"""

/-- Run the work of descriptor `id` when it is a running `eng`/`opc` descriptor that has not worked yet. -/
def runEng (eng opc id : Nat) (inp : EngIn) (f : BitVec 1024 → Eng Unit) (s : State) : State :=
  match descOf id s with
  | none => s
  | some d =>
    if d.phase != .running || d.worked || dEng d.raw ≠ eng || dOpc d.raw ≠ opc then s else
    match compOfSluice d.sluice s with
    | none => s
    | some c =>
      if heldByDelta c d.runs s then finc (CMP_DELTA_HOLD_CNT c.slot) s else
      let s := if d.stale then restartXlate id s else s
      match descOf id s with
      | none => s
      | some d =>
        if d.phase != .running then s else
        let (r, e) := ((f d.raw).run).run { st := s, id, c, runs := d.runs, inp }
        let status := match r with
          | .error x => if e.consumed && x < 0x10 then 0x10 else x
          | .ok _ => if e.consumed then 0x10 else e.status
        let s := each inp.stall (fun x => addStall id x.1.val x.2) e.st
        -- how much of a command that failed midway had committed is open: a piece covers at most 64 KiB (R216)
        let midway : Bool := match r with | .error x => x > 0x10 && e.bytes > 0 | .ok _ => false
        let (n, s) := if midway then takeFree 64 s else (0, s)
        let bytes := if midway then n.toNat % (e.bytes + 1) else e.bytes
        modDesc id (fun d => if d.phase == .finished then d else
          { d with phase := (if d.phase == .waiting then .waiting else .finished), status := (if d.phase == .waiting then d.status else status),
                   bytes, dropped := e.dropped, detail := e.detail, worked := true, consumed := e.consumed }) s

/-- Put the running descriptor in wait for a later event of its command. -/
def engWait : Eng Unit := do
  let e ← get
  engMod (modDesc e.id (fun d => { d with phase := .waiting }))

/-- Finish a waiting descriptor with a status, after some last work of it. -/
def finishWith (id status : Nat) (m : Eng Unit) (s : State) : State :=
  match descOf id s with
  | none => s
  | some d =>
    if d.phase == .finished || d.phase == .skipped then s else
    match compOfSluice d.sluice s with
    | none => s
    | some c =>
      let (r, e) := (m.run).run { st := s, id, c, runs := d.runs, inp := {}, bytes := d.bytes }
      let status := match r with | .error x => x | .ok _ => status
      modDesc id (fun d => { d with phase := .finished, status, bytes := e.bytes, worked := true }) e.st

/-- The lines of pool addresses that runs map. -/
def runLines (runs : List Run) : List Nat :=
  runs.flatMap (fun r => match r.target with
    | .pool a => (List.range ((a + r.len - 1) / 64 - a / 64 + 1)).map (fun i => a / 64 + i)
    | _ => [])

end Sys2Proof.Machine
end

"""

- [Required work] When the word "State" appears in a line of the listing, copy that line.

- [Output for this exercise]
def runEng (eng opc id : Nat) (inp : EngIn) (f : BitVec 1024 → Eng Unit) (s : State) : State :=
def finishWith (id status : Nat) (m : Eng Unit) (s : State) : State :=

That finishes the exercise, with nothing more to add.